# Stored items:
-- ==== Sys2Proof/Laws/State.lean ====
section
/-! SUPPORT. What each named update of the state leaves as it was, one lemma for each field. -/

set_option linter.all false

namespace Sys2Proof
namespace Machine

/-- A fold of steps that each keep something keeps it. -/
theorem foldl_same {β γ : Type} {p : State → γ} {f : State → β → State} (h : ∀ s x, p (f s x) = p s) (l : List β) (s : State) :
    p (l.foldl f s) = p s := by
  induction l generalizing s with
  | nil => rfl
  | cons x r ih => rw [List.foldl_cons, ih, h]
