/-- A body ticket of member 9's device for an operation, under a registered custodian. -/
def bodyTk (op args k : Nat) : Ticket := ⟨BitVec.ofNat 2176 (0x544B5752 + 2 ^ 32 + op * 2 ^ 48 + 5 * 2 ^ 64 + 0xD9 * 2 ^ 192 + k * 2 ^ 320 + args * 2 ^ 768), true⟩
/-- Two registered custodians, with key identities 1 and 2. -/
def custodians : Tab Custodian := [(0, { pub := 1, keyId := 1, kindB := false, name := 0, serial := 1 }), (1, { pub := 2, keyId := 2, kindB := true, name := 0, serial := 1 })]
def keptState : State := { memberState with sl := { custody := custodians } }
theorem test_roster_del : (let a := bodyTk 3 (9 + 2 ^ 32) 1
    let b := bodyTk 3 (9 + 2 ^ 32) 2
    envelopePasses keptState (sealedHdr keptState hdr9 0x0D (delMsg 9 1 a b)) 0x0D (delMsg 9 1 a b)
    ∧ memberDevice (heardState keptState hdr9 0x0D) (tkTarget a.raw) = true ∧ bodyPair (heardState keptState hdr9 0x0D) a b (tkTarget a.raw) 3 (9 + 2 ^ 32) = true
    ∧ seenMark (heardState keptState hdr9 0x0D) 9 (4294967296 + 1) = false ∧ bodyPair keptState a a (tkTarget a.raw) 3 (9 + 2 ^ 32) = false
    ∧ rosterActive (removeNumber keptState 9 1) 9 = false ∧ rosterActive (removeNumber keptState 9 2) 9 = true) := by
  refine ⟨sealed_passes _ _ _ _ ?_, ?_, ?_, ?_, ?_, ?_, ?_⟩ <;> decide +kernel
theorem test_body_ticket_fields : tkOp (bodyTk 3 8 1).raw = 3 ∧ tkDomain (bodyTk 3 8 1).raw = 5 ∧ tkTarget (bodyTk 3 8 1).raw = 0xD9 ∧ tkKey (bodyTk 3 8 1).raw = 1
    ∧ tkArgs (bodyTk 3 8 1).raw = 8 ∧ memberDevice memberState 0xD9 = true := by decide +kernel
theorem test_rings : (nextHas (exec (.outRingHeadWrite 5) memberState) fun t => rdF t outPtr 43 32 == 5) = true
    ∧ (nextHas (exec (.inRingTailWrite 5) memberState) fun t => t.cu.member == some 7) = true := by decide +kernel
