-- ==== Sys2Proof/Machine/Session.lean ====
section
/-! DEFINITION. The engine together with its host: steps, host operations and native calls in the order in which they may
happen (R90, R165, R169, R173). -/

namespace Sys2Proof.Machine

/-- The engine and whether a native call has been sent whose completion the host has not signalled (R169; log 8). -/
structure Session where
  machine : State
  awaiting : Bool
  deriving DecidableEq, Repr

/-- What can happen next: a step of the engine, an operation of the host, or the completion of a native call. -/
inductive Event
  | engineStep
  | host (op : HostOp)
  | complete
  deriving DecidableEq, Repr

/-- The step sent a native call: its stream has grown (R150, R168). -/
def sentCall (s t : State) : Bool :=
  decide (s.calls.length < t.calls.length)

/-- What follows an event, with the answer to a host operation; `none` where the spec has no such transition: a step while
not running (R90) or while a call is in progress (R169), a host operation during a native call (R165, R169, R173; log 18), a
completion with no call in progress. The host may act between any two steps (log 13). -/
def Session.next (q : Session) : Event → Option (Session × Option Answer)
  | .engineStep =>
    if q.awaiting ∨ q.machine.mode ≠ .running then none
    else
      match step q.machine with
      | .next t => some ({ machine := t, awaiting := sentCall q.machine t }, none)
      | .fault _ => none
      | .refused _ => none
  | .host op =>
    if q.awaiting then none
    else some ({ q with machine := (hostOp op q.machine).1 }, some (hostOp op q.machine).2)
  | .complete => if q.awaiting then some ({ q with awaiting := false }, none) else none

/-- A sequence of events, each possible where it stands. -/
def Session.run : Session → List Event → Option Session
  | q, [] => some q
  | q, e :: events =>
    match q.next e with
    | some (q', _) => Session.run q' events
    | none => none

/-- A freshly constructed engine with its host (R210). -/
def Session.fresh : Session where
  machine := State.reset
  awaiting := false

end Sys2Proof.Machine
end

# ACTIVITY:
Filter the records for lines containing the word "sentCall" and copy each one.

# RESPONSE TO THE TASK:
def sentCall (s t : State) : Bool :=
      | .next t => some ({ machine := t, awaiting := sentCall q.machine t }, none)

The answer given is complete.